According to GirlUp, a non profit founded by the United Nations Foundation, more than 40% of Liberian girls aged 10-14 have never gone to school. Unfortunately, young girls fall victim to the most frequently reported crime in Liberia, rape or prostitution.

There comes a point that you must stand up and offer a hand to another woman in need.  


A Letter from Our Founder

Bulleh Bablitch-Norkeh - Founder of Girl Power Africa


Hello Friends,

Here is a little about my very beautiful, but complicated story.

I was born in Liberia by a Liberian mother and a Peace Corps volunteer father, Justice William Bablitch from Wisconsin. My father took me to Wisconsin in 1981 where I attended high school in Oregon, WI and then went on to attend Madison College. I met my husband, Dr. Frederick Norkeh, in 1990. Together, we have 3 daughters. I worked as a mortgage banker for 16 years, spending 13 great years with Wells Fargo Home Mortgage. 

Back in 2006, the President of Liberia, (the first female president in Africa) called on my husband to come to Liberia to help with the new government that was rebuilding after 14 years of civil war. He came and I stayed back in the states with the kids. After a few years of being apart, I could no longer handle the space between us and in 2009, I sold our house and we moved to Liberia, West Africa!
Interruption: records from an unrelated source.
-- ==== Sys2Proof/Machine/Dispatch.lean ====
section
/-! DEFINITION. The dispatch: one arm for every command, each a call of its meaning. -/

namespace Sys2Proof.Machine

open Sys2Proof

def exec (i : Instr) (s : State) : Host.Outcome State Fault Refusal :=
  match i with
  | .powerOnReset holdIn => Sys2Proof.Machine.execPowerOnReset holdIn s
  | .configure args => Sys2Proof.Machine.execConfigure args s
  | .setStation args => Sys2Proof.Machine.execSetStation args s
  | .loadTarget args => Sys2Proof.Machine.execLoadTarget args s
  | .editTarget args => Sys2Proof.Machine.execEditTarget args s
  | .retireTarget prism => Sys2Proof.Machine.execRetireTarget prism s
  | .readTarget slot => Sys2Proof.Machine.execReadTarget slot s
  | .setSector args => Sys2Proof.Machine.execSetSector args s
  | .readSector args => Sys2Proof.Machine.execReadSector args s
  | .run fits => Sys2Proof.Machine.execRun fits s
  | .pause fits => Sys2Proof.Machine.execPause fits s
  | .aimNow prism => Sys2Proof.Machine.execAimNow prism s
  | .range args => Sys2Proof.Machine.execRange args s
  | .takeObservation fits => Sys2Proof.Machine.execTakeObservation fits s
  | .readStatus fits => Sys2Proof.Machine.execReadStatus fits s
  | .readPeers fits => Sys2Proof.Machine.execReadPeers fits s
  | .ackEvents marks => Sys2Proof.Machine.execAckEvents marks s
  | .clearFault axis => Sys2Proof.Machine.execClearFault axis s
  | .siteHold fits => Sys2Proof.Machine.execSiteHold fits s
  | .reset fits => Sys2Proof.Machine.execReset fits s
  | .unknownCommand code => Sys2Proof.Machine.execUnknownCommand code s
  | .responseRead count => Sys2Proof.Machine.execResponseRead count s
  | .dueTimeExpiry slot => Sys2Proof.Machine.execDueTimeExpiry slot s
  | .deferUntilExpiry slot => Sys2Proof.Machine.execDeferUntilExpiry slot s
  | .arrived axis raw => Sys2Proof.Machine.execArrived axis raw s
  | .fineArrival axis raw => Sys2Proof.Machine.execFineArrival axis raw s
  | .windowEnd hzRaw vtRaw => Sys2Proof.Machine.execWindowEnd hzRaw vtRaw s
  | .trackSample => Sys2Proof.Machine.execTrackSample s
  | .trackDwellExpiry => Sys2Proof.Machine.execTrackDwellExpiry s
  | .rangingWaitExpiry => Sys2Proof.Machine.execRangingWaitExpiry s
  | .blockDecay => Sys2Proof.Machine.execBlockDecay s
  | .abandonDeadlineExpiry => Sys2Proof.Machine.execAbandonDeadlineExpiry s
  | .settleEnd axis raw => Sys2Proof.Machine.execSettleEnd axis raw s
  | .indexEdge axis rising raw rest => Sys2Proof.Machine.execIndexEdge axis rising raw rest s
  | .vtSeekReversal raw => Sys2Proof.Machine.execVtSeekReversal raw s
  | .seekTravelExhausted axis raw => Sys2Proof.Machine.execSeekTravelExhausted axis raw s
  | .progressIntervalEnd axis raw => Sys2Proof.Machine.execProgressIntervalEnd axis raw s
  | .bridgeFaultInput axis asserted => Sys2Proof.Machine.execBridgeFaultInput axis asserted s
  | .vtLimitCrossing raw => Sys2Proof.Machine.execVtLimitCrossing raw s
  | .hzSectorCrossing raw => Sys2Proof.Machine.execHzSectorCrossing raw s
  | .returnPulse pulse => Sys2Proof.Machine.execReturnPulse pulse s
  | .identityCode code done => Sys2Proof.Machine.execIdentityCode code done s
  | .receiveCharacter char => Sys2Proof.Machine.execReceiveCharacter char s
  | .frameEnd => Sys2Proof.Machine.execFrameEnd s
  | .breakBegin => Sys2Proof.Machine.execBreakBegin s
  | .breakEnd => Sys2Proof.Machine.execBreakEnd s
  | .accessGapExpiry => Sys2Proof.Machine.execAccessGapExpiry s
  | .echoCharacter char => Sys2Proof.Machine.execEchoCharacter char s
  | .echoTimeout => Sys2Proof.Machine.execEchoTimeout s
  | .breakRelease => Sys2Proof.Machine.execBreakRelease s
  | .peerRecordExpiry entry => Sys2Proof.Machine.execPeerRecordExpiry entry s
  | .intentExpiry entry => Sys2Proof.Machine.execIntentExpiry entry s
  | .presenceDeadline => Sys2Proof.Machine.execPresenceDeadline s
  | .holdInRising => Sys2Proof.Machine.execHoldInRising s
  | .holdInFalling => Sys2Proof.Machine.execHoldInFalling s
  | .repeatDeadlineExpiry => Sys2Proof.Machine.execRepeatDeadlineExpiry s
  | .holdDeadlineExpiry => Sys2Proof.Machine.execHoldDeadlineExpiry s
  | .startBit => Sys2Proof.Machine.execStartBit s

end Sys2Proof.Machine
end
Getting settled, meeting the women of Liberia and hearing their horrific stories of war-torn tragedies, rape, prostitution, beatings, hunger, homelessness and hopelessness, I realized I had to stand up and help.

I've been helping girls and women who are in the most hopeless of situations.

I decided that the best way was to offer a hand up and not a hand out.  I help to empower these women by giving them goods to sell. The goods are 100 percent free of charge for them with no strings attached. The only requirement is that they must check in with me monthly with their progress. This project has grown and word is out on the effectiveness of this program. Now I have more demand than what my pocket can produce. That's when I started asking my friends and family to please join me, and Girl Power Africa was born. 

This is very grass roots, I am a total amateur at this, but maybe that's why God put me here.  Many times, I've wondered what in the hell am I doing here so far from my grown children who are back in the states and I do miss all the comforts of America, but it's all starting to make sense as I watch these women succeed. Their stories are so powerful and profound.  

I have the advantage of having grown up in America and have some great friends and family there that have helped to make this happen and get the word out. Also, with my Liberian connection and being able to speak their language, the women open up to me easier. It’s the best of both worlds. 

I’m so proud to announce we are now an official non-profit organization, who knew we would be where we are today!

Thank you for joining me on this journey! Girl Power, making the world a little better, One Girl at a time!